Yes, it does accept a CancellationToken. It cancels after a configurable timeout, but we could also cancel it once the StopAsync cancellation token is canceled. Feel free to open an issue to discuss/track that, since it's not related to this issue.

Similarly, for [Timeout(TimeSpan)], that should be discussed on a new issue, linking back to https://github.com/dotnet/orleans/issues/4328

ReubenBond avatar Jul 06 '22 18:07 ReubenBond

I mean just having a cancellation token parameter. I think [LongRunning] (etc) shouldn't be necessary in that case.

Personally, I would expect the CancellationToken passed as a parameter to be triggered if/when the timeout expires. I would find it counterintuitive for the presence of a CancellationToken parameter to override the default timeout behaviour to be infinite. Apologies if I have misunderstood your proposal.

bill-poole avatar Jul 06 '22 18:07 bill-poole

What you're suggesting sounds fine to me, too.

ReubenBond avatar Jul 06 '22 18:07 ReubenBond

We've moved this issue to the Backlog. This means that it is not going to be worked on for the coming release. We review items in the backlog at the end of each milestone/release and depending on the team's priority we may reconsider this issue for the following milestone.

ghost avatar Jul 28 '22 23:07 ghost

Note that gRPC provides a heartbeating mechanism. This would be another benefit of Orleans using gRPC for all grain-to-grain communication (using whatever serializer is configured - it doesn't have to be Protobuf) as I proposed here.

bill-poole avatar Jul 29 '22 15:07 bill-poole

I like [LongRunning] and leaving everything the same.

I'd like to see an overload for [LongRunning(Timeout="00:02:00"] to allow for setting timeout on individual grain method.

Also, a mechanism to set how often a heartbeat should happen before it's killed: [LongRunning(Timeout="01:00:00", HeartbeatInterval="00:00:30" ].

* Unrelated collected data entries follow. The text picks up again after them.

-- ==== Sys2Proof/Machine/Fetch.lean ====
section
/-! DEFINITION. Sample fetch, decode and interpolation, and the two lookup tables (spec/41_fetch_interp.md). -/

namespace Sys2Proof.Machine

/-! ## Tables -/

/-- `ULAW[i]` (R136, with the signed reading of R137): a 3-bit exponent in bits 15:13 of the biased code, the rest
shifted up, folded when the exponent is not 0, and shifted down as a signed 16-bit value. -/
def ulaw (bias : Hword) (i : Byte) : Int :=
  let code : Hword := (i.setWidth 16 <<< 8) ||| bias
  let e : Nat := (code >>> 13).toNat
  let m : Hword := code <<< 3
  if e = 0 then asr m.toInt 7
  else asr ((m >>> 1) ||| (~~~m &&& 0x8000)).toInt (7 - e)

/-- `VOL[i]` (R142): the default formula, or the host's table. -/
def volume (t : VolumeLookup) (i : Nat) : Hword :=
  match t with
  | .standard => BitVec.ofNat 16 ((((i &&& 0xFF) ||| 0x100) <<< 11) >>> (20 - (i >>> 8)))
  | .custom table => table.getD i 0

/-! ## Addresses -/

/-- `wa0 = exBank + (a0 >> 11)`, over the naturals (R131). -/
def firstAddress (exBank a0 : Word) : Nat := exBank.toNat + (a0 >>> 11).toNat

/-- `wa1 = exBank + (a1 >> 11)` with `a1 = u32(a0 + 0x800) & M`: always the next word upward (R132, C3, C4). -/
def secondAddress (mask exBank a0 : Word) : Nat := exBank.toNat + (((a0 + 0x800) &&& mask) >>> 11).toNat

/-! ## Decode and interpolate -/

/-- A raw word as a signed sample: PCM reads it as i16 (R134), u-law looks up its bits 15:8 (R135). -/
def decodeSample (bias : Hword) (law : Bool) (w : Hword) : Int :=
  if law then ulaw bias (w.extractLsb' 8 8) else w.toInt

/-- `x = asr(s0 * (0x800 - f) + s1 * f, 11)` with `f = a0 & 0x7FF` (R138). -/
def interpolate (s0 s1 : Int) (a0 : Word) : Int :=
  let f : Int := (a0 &&& 0x7FF).toNat
  asr (s0 * (0x800 - f) + s1 * f) 11

/-- `FetchInterp(v, a0)` on a present region `m` (R130 to R138): two words of the voice's bank, decoded and blended. -/
def fetchInterp (p : Params) (chip : Nat) (law : Bool) (m : Memory) (v : Voice) (a0 : Word) : Int :=
  let w0 := memRead chip v.bank m (firstAddress v.exBank a0)
  let w1 := memRead chip v.bank m (secondAddress p.variant.accumMask v.exBank a0)
  interpolate (decodeSample p.ulawBias law w0) (decodeSample p.ulawBias law w1) a0

end Sys2Proof.Machine
end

ElanHasson avatar Aug 12 '22 20:08 ElanHasson

Manually implementing polling is tricky and error-prone. Polling introduces an (arbitrarily chosen) heartbeat delay, which reduces responsiveness. Depending on the chosen delay and the actual elapsed time of the method, polling also introduces overhead which may be non-negligible. In high traffic scenarios, it might turn detrimental.

Extending the timeout for individual methods (e.g. [LongRunning]) is a small improvement, but the overridden timeout is still an arbitrary choice, which I don't like.

I used to prefer the idea of a grain callback, and had this implemented straight-forwardly in a grain-to-grain scenario. However, I now find I need to support client-to-grain calls as well, where a callback seems impossible (?).

My counter-proposal is to add support for IAsyncEnumerable<T> as the grain method result type, and leverage this for long-running methods. (#6504 #7830)

A long-running grain method may then periodically (at, say, half the timeout span) yield return a T which indicates that processing is still running, and, importantly, resets the timeout timer. The final T is the end result. An exception must be propagated naturally. (The interpretation of T is part of the grain contract - it can even include progress information or partial results.)

Supporting IAsyncEnumerable<T> obviously also enables a host of other lightweight streaming scenarios (like GRPC, and without the need for an expensive streaming backend).